→ **Exercise details**
For the records below, print the lines from the line with "fabric := s.fabric ++ [⟨s.cur, .amo" through the line with "let r := (s.touchTlb" exactly as written; include both end lines and exclude the rest.

→ **Data extracts**
- - - - -

-- ==== Sys2Proof/Machine/Atomic.lean ====
section
/-! DEFINITION. Atomics and fixed-point cells (R201 to R205). A far one that completes late travels as a request and is
performed at its home by FAR_ACCESS_AT_HOME (R219; log entry 11). -/

namespace Sys2Proof

/-- Bytes of an atomic's type (R45). -/
def AmoTy.size : AmoTy → Nat
  | .i32 | .n32 => 4
  | .i64 | .n64 => 8

/-- Whether xd receives the old value sign-extended (R201). -/
def AmoTy.signed : AmoTy → Bool
  | .i32 | .i64 => true
  | _ => false

namespace Machine

/-- The signed value of an e-byte number. -/
def signedOf (e m : Nat) : Int := if 2 ^ (8 * e - 1) ≤ m then (m : Int) - (2 ^ (8 * e) : Nat) else m

/-- The new value of an atomic from the old one and the operand, both of e bytes (R201). -/
def amoNew (op : AmoOp) (e m v : Nat) : Nat :=
  match op with
  | .add => (m + v) % 2 ^ (8 * e)
  | .and => m &&& v
  | .or => m ||| v
  | .xor => m ^^^ v
  | .min => if signedOf e m < signedOf e v then m else v
  | .max => if signedOf e m < signedOf e v then v else m
  | .minn => min m v
  | .maxn => max m v
  | .swap => v

/-- THE CHECKS of an atomic, a cell update or a cell read (R201, R204): those of a store through window 0, read permission,
and on the plinth no register-block word. An update that a peer's port refuses is not one that the page forbids (R393). -/
def State.locateRmw (s : State) (a : Agent) (e : Word) (size : Nat) : Or Nat :=
  match s.locate a .write 0 e size with
  | .error r => .error r
  | .ok loc =>
    match homeOf loc, s.resolve a .read e with
    | .regs _, _ => .error (.trap (.at 0x06 3 e))
    | _, .fault sub => if s.barred a .read e then .ok loc else .error (.trap (.at 0x04 sub e))
    | _, _ => .ok loc

/-- Requests of a context that touch some lines. -/
def Req.onLine (a : Agent) (ls : List Nat) (r : Req) : Bool :=
  r.src == a && match r.op with
    | .store w => (linesOf w.loc w.data.length).any ls.contains
    | .amo _ _ l _ _ _ _ | .cell l _ => ls.contains (lineOf l)
    | _ => false

/-- What an atomic writes at its home, where it writes (R201). -/
def State.amoWrite (s : State) (op : Option AmoOp) (t : AmoTy) (loc win : Nat) (cmp new : Word) : Option Write :=
  let e := t.size
  let m := bytesNat (s.homeBytes loc e)
  match op with
  | some o => some ⟨loc, natBytes e (amoNew o e m (new.toNat % 2 ^ (8 * e))), win, 0⟩
  | none => if m = cmp.toNat % 2 ^ (8 * e) then some ⟨loc, natBytes e (new.toNat % 2 ^ (8 * e)), win, 0⟩ else none

/-- What an atomic leaves at its home: the old value, and the new bytes where it writes (R201). -/
def State.amoFrom (s : State) (f : From) (op : Option AmoOp) (t : AmoTy) (loc win : Nat) (cmp new : Word) : Nat × State :=
  (bytesNat (s.homeBytes loc t.size), match s.amoWrite op t loc win cmp new with | some w => s.land w f [] | none => s.ask f.core loc t.size)

/-- An atomic of an agent at its home: kind 01 in the trace (R201, R220). -/
def State.amoAtHome (s : State) (a : Agent) (op : Option AmoOp) (t : AmoTy) (loc win : Nat) (cmp new : Word) : Nat × State :=
  s.amoFrom (s.fromAgent 1 a) op t loc win cmp new

/-- Round to the cell's grid: a := x × 2^66 to the nearest integer (R204). -/
def cellAddend (x : FVal) : Int :=
  match x with
  | .fin neg m e => signed neg (roundUnit .rne neg m e (-66))
  | _ => 0

/-- The cell's 32-byte number after one addend (R203, R204). -/
def cellAdd (cell : Nat) (f : W32) : Nat :=
  let v : Nat := cell % 2 ^ 128
  let rest := cell / 2 ^ 128
  let set (b : Nat) := v + 2 ^ 128 * (rest ||| 2 ^ b)
  match f32 f with
  | .nan => set 1
  | .inf neg => if neg then set 3 else set 2
  | x =>
    let a := cellAddend x
    let t := signedOf 16 v + a
    let out (i : Int) : Bool := decide (i < -(2 ^ 127)) || decide (2 ^ 127 ≤ i)
    (t % 2 ^ 128).toNat + 2 ^ 128 * (if out a || out t then rest ||| 1 else rest)

/-- What one addend writes to the cell at a location (R204). -/
def State.cellWrite (s : State) (loc : Nat) (f : W32) : Write := ⟨loc, natBytes 32 (cellAdd (bytesNat (s.homeBytes loc 32)) f), 0, 0⟩

/-- One addend is applied to the cell at a location (R204); a `faddx` that a peer's port refuses is discarded (R393). -/
def State.cellAtHome (s : State) (a : Agent) (loc : Nat) (f : W32) : State :=
  if s.barredAt a loc then s.countDrop a else s.land (s.cellWrite loc f) (s.fromAgent 1 a) []

/-- What `cellrd` returns for a cell's number (R205). -/
def cellValue (cell : Nat) : Word :=
  let fl (b : Nat) : Bool := cell.testBit (128 + b)
  let f : W32 :=
    if fl 1 || (fl 2 && fl 3) then quietNaN
    else if fl 2 then 0x7F800000
    else if fl 3 then 0xFF800000
    else toF32 .rne (FVal.ofInt false (signedOf 16 (cell % 2 ^ 128)) (-66))
  BitVec.ofNat 64 (bit' (fl 3) 35 + bit' (fl 2) 34 + bit' (fl 1) 33 + bit' (fl 0) 32 + f.toNat)

/-- Whether an update at its home by an agent must wait, where it is performed as it issues: for the agent's own earlier accesses
of the lines, at a port that the commit token holds, before a gate, for a reply slot, or for the end of a stop of a context area's
course (R209, R214, R256, R340, R345). -/
def State.rmwWaits (s : State) (a : Agent) (loc n : Nat) : Bool :=
  s.requests.any (Req.onLine a (linesOf loc n)) || !(s.ctx a).unsent.isEmpty || s.tokenBlocks loc n [] || s.farWaits a loc ||
    s.areaShut loc

/-- Whether bytes lie in the reserved part of a slice, or of a pre-empted region's saved slice: the supervisor's updates there are
performed as they issue (R69, R174). -/
def State.reserved (s : State) (loc : Nat) : Bool :=
  match homeOf loc with
  | .slice _ off => decide (progEnd ≤ off)
  | .hbm a => (s.savedAt a).isSome
  | _ => false

/-- An atomic (R201, R202): performed at once where its home is near or its result completes at once, else sent to its home,
behind its context's stores that wait for a reply slot (R209, R219, R256). One that a peer's port refuses raises cause 0x05
(R393); a loop register in a context area may refuse the value (R69). -/
def doAmo (op : Option AmoOp) (t : AmoTy) (d a b : Reg) (s : State) : Res :=
  let c := s.ctx s.cur
  let e := c.x a.val
  (s.locateRmw s.cur e t.size).then fun loc =>
    if s.barred s.cur .write e then .trap (.at 0x05 1 e)
    else if s.meetsError s.cur loc t.size then .trap (errorAt loc e)
    else if s.late && !near s.cur loc && !s.reserved loc then
      if !c.unsent.isEmpty || !s.slotsFree s.cur 1 then .wait (s.stall s.cur)
      else .done { s.touchTlb s.cur e with
        fabric := s.fabric ++ [⟨s.cur, .amo op t loc (winOf e) (c.x d.val) (c.x b.val) d⟩] } [.toX d.val 0]
    else if s.rmwWaits s.cur loc t.size then .wait (s.stall s.cur)
    else match (s.amoWrite op t loc (winOf e) (c.x d.val) (c.x b.val)).bind s.areaDenied with
    | some x => .trap x
    | none =>
      let r := (s.touchTlb s.cur e).amoAtHome s.cur op t loc (winOf e) (c.x d.val) (c.x b.val)
      .done r.2 [.toX d.val (extend t.signed t.size r.1)]

/-- The addends of a `faddx` with the addresses of their cells (R204). -/
def faddxParts (c : Ctx) (a : Reg) (b : XV) (m : Word) : List (Word × W32) :=
  match b with
  | .x r => [(c.x a.val, (c.x r.val).setWidth 32)]
  | .v r => ((List.range 64).filter fun i => m.getLsbD i).map fun i =>
      (c.x a.val + BitVec.ofNat 64 (32 * i), lane (c.v r.val) i)

/-- The locations of a `faddx`'s cells, after its checks: 32-byte alignment of xa, one slice for the whole range (R204); cells
on pages that are missing park the context with one notice for each page (R321). -/
def State.faddxLocs (s : State) (a : Agent) (vec : Bool) (base : Word) (es : List Word) : Or (List Nat) :=
  if regsAddr a base then .error (.trap (.at 0x06 3 base))
  else if base.toNat % 32 ≠ 0 then .error (.trap (.at 0x01 0 base))
  else if vec && inAperture base && sliceSplit base then .error (.trap (.at 0x01 0 (sliceBase (base + 0x7FF))))
  else if !inAperture base && !(s.missedPages a .write es).isEmpty then .error (.wait (s.parkMiss a .write (s.missedPages a .write es)))
  else es.foldr (fun e r => match s.locateRmw a e 32, r with
    | .error x, _ => .error x
    | .ok _, .error x => .error x
    | .ok loc, .ok ls => .ok (loc :: ls)) (.ok [])
where
  sliceSplit (w : Word) : Bool := decide ((w.toNat % 0x400000) + 0x800 > 0x400000)

/-- `faddx` (R204). -/
def execFaddx (a : Reg) (b : XV) (g : PReg) (s : State) : Host.Outcome State Fault Refusal :=
  issue (.faddx a b g) s fun s =>
    let c := s.ctx s.cur
    let ps := faddxParts c a b (s.guardMask s.cur (.faddx a b g))
    let vec := match b with | .v _ => true | _ => false
    (s.faddxLocs s.cur vec (c.x a.val) (ps.map (·.1))).then fun locs =>
      let es := locs.zip (ps.map (·.2))
      match (ps.zip locs).find? fun e => s.meetsError s.cur e.2 32 with
      | some e => .trap (errorAt e.2 e.1.1)
      | none =>
        let far := es.filter fun e => s.late && !near s.cur e.1 && !s.reserved e.1
        let now := es.filter fun e => !(s.late && !near s.cur e.1 && !s.reserved e.1)
        if !s.slotsFree s.cur far.length || now.any (fun e => s.rmwWaits s.cur e.1 32) || !c.unsent.isEmpty then
          .wait (s.stall s.cur)
        else match now.findSome? fun e => s.areaDenied (s.cellWrite e.1 e.2) with
        | some x => .trap x
        | none =>
          let s := s.touchAll s.cur (ps.map (·.1))
          let s := { s with fabric := s.fabric ++ far.map fun e => ⟨s.cur, .cell e.1 e.2⟩ }
          .done (now.foldl (fun s e => s.cellAtHome s.cur e.1 e.2) s) []

/-- `cellrd`: performed as it issues; a cell in host memory closes the chunk before it (R205). -/
def execCellrd (d a : Reg) (la : La) (g : PReg) (s : State) : Host.Outcome State Fault Refusal :=
  issue (.cellrd d a la g) s fun s =>
    let e := (s.ctx s.cur).x a.val
    (s.locate s.cur .read 0 e 32).then fun loc =>
      let go (s : State) := (s.readAt s.cur e loc 32).then fun r => .done r.2 [.toX d.val (cellValue r.1) la.val]
      match homeOf loc with
      | .regs _ => .trap (.at 0x06 3 e)
      | .host _ => s.apart s.cur go
      | _ => go s

/-- `amo` (R201). -/
def execAmo (op : AmoOp) (t : AmoTy) (d a b : Reg) (g : PReg) (s : State) : Host.Outcome State Fault Refusal :=
  issue (.amo op t d a b g) s (doAmo (some op) t d a b)

/-- `cas` (R201). -/
def execCas (t : AmoTy) (d a b : Reg) (g : PReg) (s : State) : Host.Outcome State Fault Refusal :=
  issue (.cas t d a b g) s (doAmo none t d a b)

end Machine
end Sys2Proof
end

- - - - -

→ **Solution**
        fabric := s.fabric ++ [⟨s.cur, .amo op t loc (winOf e) (c.x d.val) (c.x b.val) d⟩] } [.toX d.val 0]
    else if s.rmwWaits s.cur loc t.size then .wait (s.stall s.cur)
    else match (s.amoWrite op t loc (winOf e) (c.x d.val) (c.x b.val)).bind s.areaDenied with
    | some x => .trap x
    | none =>
      let r := (s.touchTlb s.cur e).amoAtHome s.cur op t loc (winOf e) (c.x d.val) (c.x b.val)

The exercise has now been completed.